To transfer the last data from EMAC to the user, it has two behaviors.

(1)  If all last data from EMAC can be packed with rDataLat (wRxTotalDataCnt ≤ 4), the last data will be transferred to the user in the next cycle.

(2)  When wRxTotalDataCnt of the last data is more than 4, it needs two cycles to send all data – 512-bit data for the 1^st cycle and the remained data for the 2^nd cycle. To support this feature, rExLast is designed to latch the last flag of EMAC for sending the last data in the 2^nd cycle.

 

Timing diagram to show MAC100GRxIF operation is shown in Figure 2‑4.

 

 

Figure 2‑4 MAC100GRxIF Timing diagram

 

 

1.  When the new 384-bit data is received from EMAC, wRx128bDataCnt is equal to 3. If the previous clock cycle is Idle, rLatDataCnt is equal to 0. Therefore, wRxTotalDataCnt is equal to 3 (0+3). When rLatDataCnt=0, all 384-bit data is loaded to rDataLat. As wRxTotalDataCnt is less than 4, there is no data transmitted to MAC2U I/F.

2.  Next, 384-bit data are received from EMAC while rLatDataCnt is equal to 3 (the amount of data that is stored to rDataLat in the previous clock cycle). Therefore, wRxTotalDataCnt is equal to 6 (3 + 3) which is enough to transmit the data to MAC2U I/F. MAC2UValid is asserted to ‘1’ to send 512-bit M2UData and M2UData loads three 128-bit data (D0A, D0B, and D0C) from rDataLat and one 128-bit data from rx_axis_tdata (D1A). Therefore, two 128-bit data (D1B and D1C) are unsent and stored to rDataLat. rLatDataCnt is updated to 2.
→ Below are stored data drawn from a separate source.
/-! ## Messages -/

/-- R226 to R230: MSEND puts a message with 48 bytes of memory in its engine's send queue; MBIND configures and binds a
class and answers its old register; MWAIT waits for entries and answers the address of the oldest; MACK frees entries. Two
clauses are the model's choice: MBIND with UN and KEEP unbinds (log 22), and a MSEND of class 0 with flow 2 carries flow 1
(`sentFlow`, log 102). -/
def Obligations.MessagesAreSentAndTaken : Prop :=
  ∀ (k : BitVec 3) (o : Opnds) (s : State) (l : Nat), OneLane s l → coreKind (curCtx s).core = .dcore → Unlogged s →
    let x := curCtx s
    let a := curLane s l
    let core := curCore s l
    let cls := k.toNat
    let old := mcls s core cls
    let owned := mcOwns old x = true
    let gives (i : Instr) (v : DWord) (t : State) := exec i s = .next t ∧ Passes i s t fun _ b => putX i v (consume o b)
    (∀ fs, let i := Instr.msend k fs o
      let off := b32 i a
      let node := (a32 i a).toNat
      (off.toNat % 16 ≠ 0 → validNode node = true →
        exec i s = trap i s { vector := 8, reason := 0, addr := off.setWidth 64, mask := maskOf [l] })
      ∧ (off.toNat % 16 = 0 → off.toNat + 48 ≤ locLimit s x l → validNode node = true →
          spaceBad s (locSpace x l) off.toNat 48 = false → accessesOut s s.cur.ctx [l] o.g.scope = false →
        (sendRoom s core cls = true → ∃ t : State, ∃ m : Msg, exec i s = .next t ∧ Passed0 i s t ∧ t.mem = s.mem
          ∧ m.dst = keyNamed s (pkgOf core) node ∧ m.cls = cls ∧ m.flow = sentFlow cls ((valsOf i a).x.toNat % 65536) ∧ m.task = x.task ∧ m.src = core
          ∧ m.fsens = fs ∧ m.txr = stTxr a.status ∧ m.payload = spaceBytes s (locSpace x l) off.toNat 48
          ∧ m.stamp = cstamp s core + 1
          ∧ (getCore t core).sendQ = (getCore s core).sendQ ++ [{ msg := m }]
          ∧ t.flight = s.flight ++ [.messageArrival m])
        ∧ (sendRoom s core cls = false → ∃ t : State, ∃ m : Msg, exec i s = .next t ∧ t.cur = s.cur ∧ t.flight = s.flight
          ∧ (laneOf t s l).wait = .msend [m])))
    ∧ (queueGate o s = .go → (k ≠ 0 ∨ curPriv s = true) → (heldByOther s l cls = false ∨ curPriv s = true) →
      (∀ i, i = .mbind k o →
        let v := (valsOf i a).s2
        (classReason s core old (mcApply old v) none = 0 → ∃ t : State, gives i (old &&& 0xFFFFFFFF) t
          ∧ mcls t core cls &&& 0xB800FFFF = v &&& 0xB800FFFF ∧ mcBnd (mcls t core cls) = true
          ∧ fld (mcls t core cls) 16 11 = mcWord x ∧ mcHead (mcls t core cls) = mcHead old
          ∧ mcCount (mcls t core cls) = mcCount old)
        ∧ ∀ r, r ≠ 0 → classReason s core old (mcApply old v) none = r →
          exec i s = trap i s { vector := 20, reason := r, mask := maskOf [l] })
      ∧ (∃ t : State, gives (.mbindKeep k o) (old &&& 0xFFFFFFFF) t ∧ mcBnd (mcls t core cls) = true
          ∧ fld (mcls t core cls) 16 11 = mcWord x ∧ mcls t core cls &&& 0xB800FFFF = old &&& 0xB800FFFF)
      ∧ ∀ kp, ∃ t : State, gives (.mbindUn k kp o) (old &&& 0xFFFFFFFF) t ∧ mcls t core cls = old &&& ~~~0x40000000)
    ∧ (k = 0 → curPriv s = false → ∀ i, i = .mbind k o ∨ i = .mbindKeep k o ∨ (∃ kp, i = .mbindUn k kp o) →
        exec i s = privTrap i s)
    ∧ (queueGate o s = .go → ∀ i any, (i = .mwaitAll k o ∧ any = false) ∨ (i = .mwaitAny k o ∧ any = true) →
      let n := (valsOf i a).s2.toNat % 0x100000000
      (¬ owned → exec i s = trap i s { vector := 19, reason := 1, info := BitVec.ofNat 32 cls, mask := maskOf [l] })
      ∧ (owned → 2 ^ mcLog old < n →
        exec i s = trap i s { vector := 19, reason := 3, info := BitVec.ofNat 32 cls, mask := maskOf [l] })
      ∧ (owned → n ≤ 2 ^ mcLog old → mcCount old < n →
        ∃ t : State, exec i s = .next t ∧ t.cur = s.cur ∧ (laneOf t s l).wait = .mwait any cls [(l, n)])
      ∧ (owned → 0 < n → n ≤ 2 ^ mcLog old → n ≤ mcCount old → firstMismatch s l cls n = none →
        ∃ t : State, gives i (BitVec.ofNat 64 (mcBase old * 64 + 64 * mcHead old)) t ∧ t.cores = s.cores))
    ∧ (queueGate o s = .go → let i := Instr.mack k o
      let n := (valsOf i a).s2.toNat % 0x100000000
      (owned → mcCount old < n →
        exec i s = trap i s { vector := 19, reason := 4, info := BitVec.ofNat 32 cls, mask := maskOf [l] })
      ∧ (owned → n ≤ mcCount old → mcLog old ≤ 10 → ∃ t : State, exec i s = .next t ∧ Passes i s t (fun _ b => consume o b)
        ∧ mcHead (mcls t core cls) = (mcHead old + n) % 2 ^ mcLog old ∧ mcCount (mcls t core cls) = mcCount old - n
        ∧ fld (mcls t core cls) 0 32 = fld old 0 32))
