-- ==== Sys2Proof/Laws/State.lean ====
section
/-! SUPPORT. What each update of the state leaves in each field, and in each unit that is read by its key. -/

namespace Sys2Proof.Machine

open Sys2Proof

/-! ## Fields of the state -/

@[simp] theorem setCtx_mem (s : State) (c : Nat) (x : Ctx) : (setCtx s c x).mem = s.mem := rfl
@[simp] theorem setCtx_bad (s : State) (c : Nat) (x : Ctx) : (setCtx s c x).bad = s.bad := rfl
@[simp] theorem setCtx_olds (s : State) (c : Nat) (x : Ctx) : (setCtx s c x).olds = s.olds := rfl
@[simp] theorem setCtx_fences (s : State) (c : Nat) (x : Ctx) : (setCtx s c x).fences = s.fences := rfl
@[simp] theorem setCtx_dir (s : State) (c : Nat) (x : Ctx) : (setCtx s c x).dir = s.dir := rfl
@[simp] theorem setCtx_ctxs (s : State) (c : Nat) (x : Ctx) : (setCtx s c x).ctxs = tset {} s.ctxs c x := rfl
@[simp] theorem setCtx_nextCtx (s : State) (c : Nat) (x : Ctx) : (setCtx s c x).nextCtx = s.nextCtx := rfl
@[simp] theorem setCtx_cores (s : State) (c : Nat) (x : Ctx) : (setCtx s c x).cores = s.cores := rfl
@[simp] theorem setCtx_trusses (s : State) (c : Nat) (x : Ctx) : (setCtx s c x).trusses = s.trusses := rfl
@[simp] theorem setCtx_bays (s : State) (c : Nat) (x : Ctx) : (setCtx s c x).bays = s.bays := rfl
@[simp] theorem setCtx_dies (s : State) (c : Nat) (x : Ctx) : (setCtx s c x).dies = s.dies := rfl
@[simp] theorem setCtx_pkgs (s : State) (c : Nat) (x : Ctx) : (setCtx s c x).pkgs = s.pkgs := rfl
@[simp] theorem setCtx_due (s : State) (c : Nat) (x : Ctx) : (setCtx s c x).due = s.due := rfl
@[simp] theorem setCtx_flight (s : State) (c : Nat) (x : Ctx) : (setCtx s c x).flight = s.flight := rfl
@[simp] theorem setCtx_journeys (s : State) (c : Nat) (x : Ctx) : (setCtx s c x).journeys = s.journeys := rfl
@[simp] theorem setCtx_nextJourney (s : State) (c : Nat) (x : Ctx) : (setCtx s c x).nextJourney = s.nextJourney := rfl
@[simp] theorem setCtx_ev (s : State) (c : Nat) (x : Ctx) : (setCtx s c x).ev = s.ev := rfl
@[simp] theorem setCtx_cur (s : State) (c : Nat) (x : Ctx) : (setCtx s c x).cur = s.cur := rfl
@[simp] theorem setCtx_now (s : State) (c : Nat) (x : Ctx) : (setCtx s c x).now = s.now := rfl
@[simp] theorem setCtx_free (s : State) (c : Nat) (x : Ctx) : (setCtx s c x).free = s.free := rfl
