/-- Settles O1: each instruction runs its function of the operands, and the model's clamped sums, picks and negations are
the integer values of R96. -/
theorem sumsAndLogicResults : Obligations.SumsAndLogicResults := by
  unfold Obligations.SumsAndLogicResults
  exact ⟨fun o s h => ⟨
    gives_runVal (exec_add o s) h fun _ => rfl,
    gives_runVal (exec_sub o s) h fun _ => rfl,
    gives_runVal (exec_and o s) h fun _ => rfl,
    gives_runVal (exec_or o s) h fun _ => rfl,
    gives_runVal (exec_xor o s) h fun _ => rfl,
    gives_runVal (exec_not o s) h fun _ => rfl,
    givesW_runVal (exec_adds .w32 o s) (exec_adds .w64 o s) h h fun n _ _ _ => by rw [addSat, clampSigned_eq_min_max],
    givesW_runVal (exec_subs .w32 o s) (exec_subs .w64 o s) h h fun n _ _ _ => by rw [subSat, clampSigned_eq_min_max],
    givesW_runVal (exec_min .w32 o s) (exec_min .w64 o s) h h fun n a b _ => pick_signed false n a b,
    givesW_runVal (exec_max .w32 o s) (exec_max .w64 o s) h h fun n a b _ => pick_signed true n a b,
    givesW_runVal (exec_minn .w32 o s) (exec_minn .w64 o s) h h fun n a b _ => pick_natural false n a b,
    givesW_runVal (exec_maxn .w32 o s) (exec_maxn .w64 o s) h h fun n a b _ => pick_natural true n a b,
    givesW_runVal (exec_abs .w32 o s) (exec_abs .w64 o s) h h fun n _ b _ => negateIfNegative_eq_abs n b,
    givesW_runVal (exec_neg .w32 o s) (exec_neg .w64 o s) h h fun n _ b _ => negate_eq_ofInt n b,
    givesW_runVal (exec_andn .w32 o s) (exec_andn .w64 o s) h h fun _ _ _ _ => rfl,
    givesW_runVal (exec_orn .w32 o s) (exec_orn .w64 o s) h h fun _ _ _ _ => rfl,
    ⟨rfl, rfl⟩, ⟨rfl, rfl⟩, ⟨rfl, rfl⟩, ⟨rfl, rfl⟩, ⟨rfl, rfl⟩, ⟨rfl, rfl⟩,
    fun w => ⟨inCell_ofWidth rfl rfl, inCell_ofWidth rfl rfl, inCell_ofWidth rfl rfl, inCell_ofWidth rfl rfl,
      inCell_ofWidth rfl rfl, inCell_ofWidth rfl rfl, inCell_ofWidth rfl rfl, inCell_ofWidth rfl rfl,
      inCell_ofWidth rfl rfl, inCell_ofWidth rfl rfl⟩⟩,
    fun o s h => ⟨
    adc_completes h,
    sbc_completes h,
    gives_runImm (exec_addi o s) h fun a => by rw [add_eq_ofNat]; rfl,
    ⟨rfl, rfl⟩, ⟨rfl, rfl⟩, ⟨rfl, rfl⟩⟩⟩

/-- Settles O2: products and quotients by the model's functions, with the two corners of R100. -/
theorem productAndQuotientResults : Obligations.ProductAndQuotientResults := by
  unfold Obligations.ProductAndQuotientResults
  have hpos : ∀ {n : Nat}, n = 32 ∨ n = 64 → 0 < n := by omega
  exact ⟨fun o s h => ⟨
    givesW_runVal (exec_mul .w32 o s) (exec_mul .w64 o s) h h fun n a b _ => mul_eq_ofNat n a b,
    givesW_runVal (exec_mulh .w32 o s) (exec_mulh .w64 o s) h h fun n a b _ => mulHi_signed n a b,
    givesW_runVal (exec_mulhn .w32 o s) (exec_mulhn .w64 o s) h h fun _ _ _ _ => rfl,
    completes_runLanes (exec_mulw .w32 o s) h,
    completes_runLanes (exec_mulw .w64 o s) h,
    fun w => ⟨inCell_ofWidth rfl rfl, inCell_ofWidth rfl rfl, inCell_ofWidth rfl rfl, inCell_ofWidth rfl rfl⟩⟩,
    fun o s h => ⟨
    givesW_runVal (exec_div .w32 o s) (exec_div .w64 o s) h h fun _ a b hn => divQ_signed (hpos hn) a b,
    givesW_runVal (exec_rem .w32 o s) (exec_rem .w64 o s) h h fun n a b _ => divR_signed n a b,
    givesW_runVal (exec_divn .w32 o s) (exec_divn .w64 o s) h h fun n a b _ => divQ_natural n a b,
    givesW_runVal (exec_remn .w32 o s) (exec_remn .w64 o s) h h fun n a b _ => divR_natural n a b,
    fun w => ⟨inCell_ofWidth rfl rfl, inCell_ofWidth rfl rfl, inCell_ofWidth rfl rfl, inCell_ofWidth rfl rfl⟩⟩⟩

/-- Settles O3: shifts by their arithmetic values, counts and reversals bit by bit. -/
theorem shiftCountAndReversalResults : Obligations.ShiftCountAndReversalResults := by
  unfold Obligations.ShiftCountAndReversalResults
  refine ⟨?_, ?_⟩
  · intro shl shr sar rol ror o s h
    exact ⟨
      gives_shiftReg (g := shl) (exec_shlReg o s) h setWidth_shiftLeft,
      gives_shiftReg (g := shr) (exec_shrReg o s) h setWidth_ushiftRight,
      gives_shiftReg (g := sar) (exec_sarReg o s) h setWidth_sshiftRight,
      gives_shiftReg (g := rol) (exec_rolReg o s) h setWidth_rotL,
      gives_shiftReg (g := ror) (exec_rorReg o s) h setWidth_rotR,
      gives_shiftImm (g := shl) (exec_shlImm o s) h setWidth_shiftLeft,
      gives_shiftImm (g := shr) (exec_shrImm o s) h setWidth_ushiftRight,
      gives_shiftImm (g := sar) (exec_sarImm o s) h setWidth_sshiftRight,
      gives_shiftImm (g := rol) (exec_rolImm o s) h setWidth_rotL,
      gives_shiftImm (g := ror) (exec_rorImm o s) h setWidth_rotR,
      ⟨rfl, rfl⟩, ⟨rfl, rfl⟩, ⟨rfl, rfl⟩, ⟨rfl, rfl⟩, ⟨rfl, rfl⟩, ⟨rfl, rfl⟩, ⟨rfl, rfl⟩, ⟨rfl, rfl⟩, ⟨rfl, rfl⟩, ⟨rfl, rfl⟩⟩
  · intro w o s h n
    have hn : n = widthBits w := by cases w <;> rfl
    clear_value n
    subst hn
    exact ⟨
      ⟨_, gives_runVal (exec_clz w o s) h fun _ => rfl, fun v =>
        ⟨leadZeros_le v _, getLsbD_above_leadZeros v _, getLsbD_at_leadZeros v _⟩⟩,
      ⟨_, gives_runVal (exec_ctz w o s) h fun _ => rfl, fun v =>
        ⟨trailZeros_le v 0 _, fun j hj => by simpa using getLsbD_below_trailZeros v 0 _ j hj,
          fun ht => by simpa using getLsbD_at_trailZeros v 0 _ ht⟩⟩,
      gives_runVal (exec_popc w o s) h fun a => by rw [popCount_eq_countP],
      ⟨_, gives_runVal (exec_brev w o s) h fun _ => rfl, fun v j => getLsbD_revBits v _ j (widthBits_le w)⟩,
      ⟨_, gives_runVal (exec_bswp w o s) h fun _ => rfl, fun v k j => getLsbD_revBytes v _ k j (widthBits_bytes w)⟩,
      inCell_ofWidth rfl rfl, inCell_ofWidth rfl rfl, inCell_ofWidth rfl rfl, inCell_ofWidth rfl rfl, inCell_ofWidth rfl rfl,
      rfl, rfl, rfl⟩

/-- Settles O4: fields bit by bit, SEL and the predicates by the conditions, which compare as R92 says. -/
theorem bitFieldSelectAndPredicateResults : Obligations.BitFieldSelectAndPredicateResults := by
  unfold Obligations.BitFieldSelectAndPredicateResults
  refine ⟨?_, ?_, ?_⟩
  · intro o s h pos f
    have hpos : pos = fieldPos o := (fieldPos_eq o).symm
    have hf : f = fieldLen o := (fieldLen_eq o).symm
    clear_value f pos
    subst hpos hf
    exact ⟨
      ⟨bitField true o, gives_runVal (exec_bfx o s) h fun _ => rfl, fun v k => getLsbD_bitField_signed o v⟩,
      ⟨bitField false o, gives_runVal (exec_bfxn o s) h fun _ => rfl, getLsbD_bitField_natural o⟩,
      ⟨bitInsert o, gives_runVal (exec_bfi o s) h fun _ => rfl, getLsbD_bitInsert o⟩,
      fun k => gives_runVal (exec_sel k o s) h fun a => by
        rw [getLsbD_x32, apply_ite (BitVec.setWidth 64), setWidth_a32 rfl, setWidth_b32 rfl],
      fun c => gives_runVal (exec_setc c o s) h fun a => apply_ite (BitVec.setWidth 64) ..,
      fun c => ⟨putBit (o.imm.toNat % 32), gives_runVal (exec_setb c o s) h fun a => by rw [← toNat_low5]; rfl,
        fun x b k => getLsbD_putBit _ x b⟩⟩
  · exact fun o => ⟨fun k => ⟨rfl, rfl⟩, fun kind k => sel_wf_reg,
      fun c => ⟨⟨rfl, rfl⟩, ⟨rfl, rfl⟩, skpi_inCell c o⟩⟩
  · intro n a b
    exact ⟨beq_iff_eq, bne_iff_ne, BitVec.slt_iff_toInt_lt, BitVec.sle_iff_toInt_le, BitVec.slt_iff_toInt_lt,
      BitVec.sle_iff_toInt_le, BitVec.ult_iff_toNat_lt, BitVec.ule_iff_toNat_le, BitVec.ult_iff_toNat_lt,
      BitVec.ule_iff_toNat_le, rfl, rfl, rfl, rfl, rfl, rfl, rfl, rfl, rfl, rfl⟩

/-- Settles O5: moves and addresses by their operands, MOVB as the write of a uniform field, skips by their annul count. -/
theorem movesAddressesAndSkips : Obligations.MovesAddressesAndSkips := by
  unfold Obligations.MovesAddressesAndSkips
  refine ⟨fun o s h => ⟨
    gives_runVal (exec_mov o s) h fun a => (setWidth_b32 rfl a).symm,
    gives_runImm (exec_movi o s) h fun _ => rfl,
    fun hz => gives_runVal (exec_movbToG o s) h fun a => valsOf_s2 (i := .movbToG o) hz a,
    completes_runLanes (exec_lea o s) h,
    fun a => ⟨(memAddr_mode0 · a), (memAddr_mode1 · a), (memAddr_mode2 · a)⟩,
    completes_runLanes (exec_nop o s) h, ⟨rfl, rfl⟩, fun _ => nop_wf_fields, by decide, by decide,
    movbToB_becomes h.1⟩, fun o s h => ?_⟩
  intro n put
  exact ⟨
    fun c => completes_runSkip (p := fun a => condHolds c (laneReg a o.x.toNat) (laneReg a o.y.toNat)) (exec_skp c o s) h
      fun l a => by simp,
    fun c => completes_runSkip (p := fun a => condHolds c (laneReg a o.x.toNat) (o.imm.setWidth 32)) (exec_skpi c o s) h
      fun l a => by simp [imm32],
    completes_runSkip (p := fun a => (laneReg a o.x.toNat).getLsbD o.y.toNat == true) (exec_skbSet o s) h
      fun l a => by simp,
    completes_runSkip (p := fun a => (laneReg a o.x.toNat).getLsbD o.y.toNat == false) (exec_skbClr o s) h
      fun l a => by simp⟩

end Sys2Proof.Machine
end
3.  EMAC de-asserts rx_axis_tvalid to ‘0’ when it is not ready to transmit the new data. Three counters (rLatDataCnt, wRx128bDataCnt, and wRxTotalDataCnt) and rDataLat hold the same value to wait more data from EMAC.

4.  If EMAC pauses data transmission by de-asserting rx_axis_tvalid to ‘0’, MAC2UValid is de-asserted to ‘0’ in the next clock.

5.  At the first cycle of every four cycle to receive 384-bit data from EMAC, rLatDataCnt is equal to 0 and wRxTotalDataCnt is less than 4. Therefore, MAC2UValid is de-asserted to ‘0’ to pause data transmission to the user.

6.  When the last data is received from EMAC (rx_axis_tlast=’1’ and rx_axis_tvalid=’1’) and wRxTotalDataCnt in that cycle is more than 4 (5 or 6), the latch flag to store last signal (rExLast) is asserted to ‘1’. At the same time, 512-bit data is transferred to the user while the remained last data is transferred in the next cycle.

7.  After rExLast is asserted to ‘1’, MAC2ULast is asserted to ‘1’ to send the remained last data which is stored in rDataLat. If the first data of the new packet is transferred from EMAC immediately, the first data is loaded to rDataLat and rLatDataCnt is equal to the amount of 128-bit data in the first cycle.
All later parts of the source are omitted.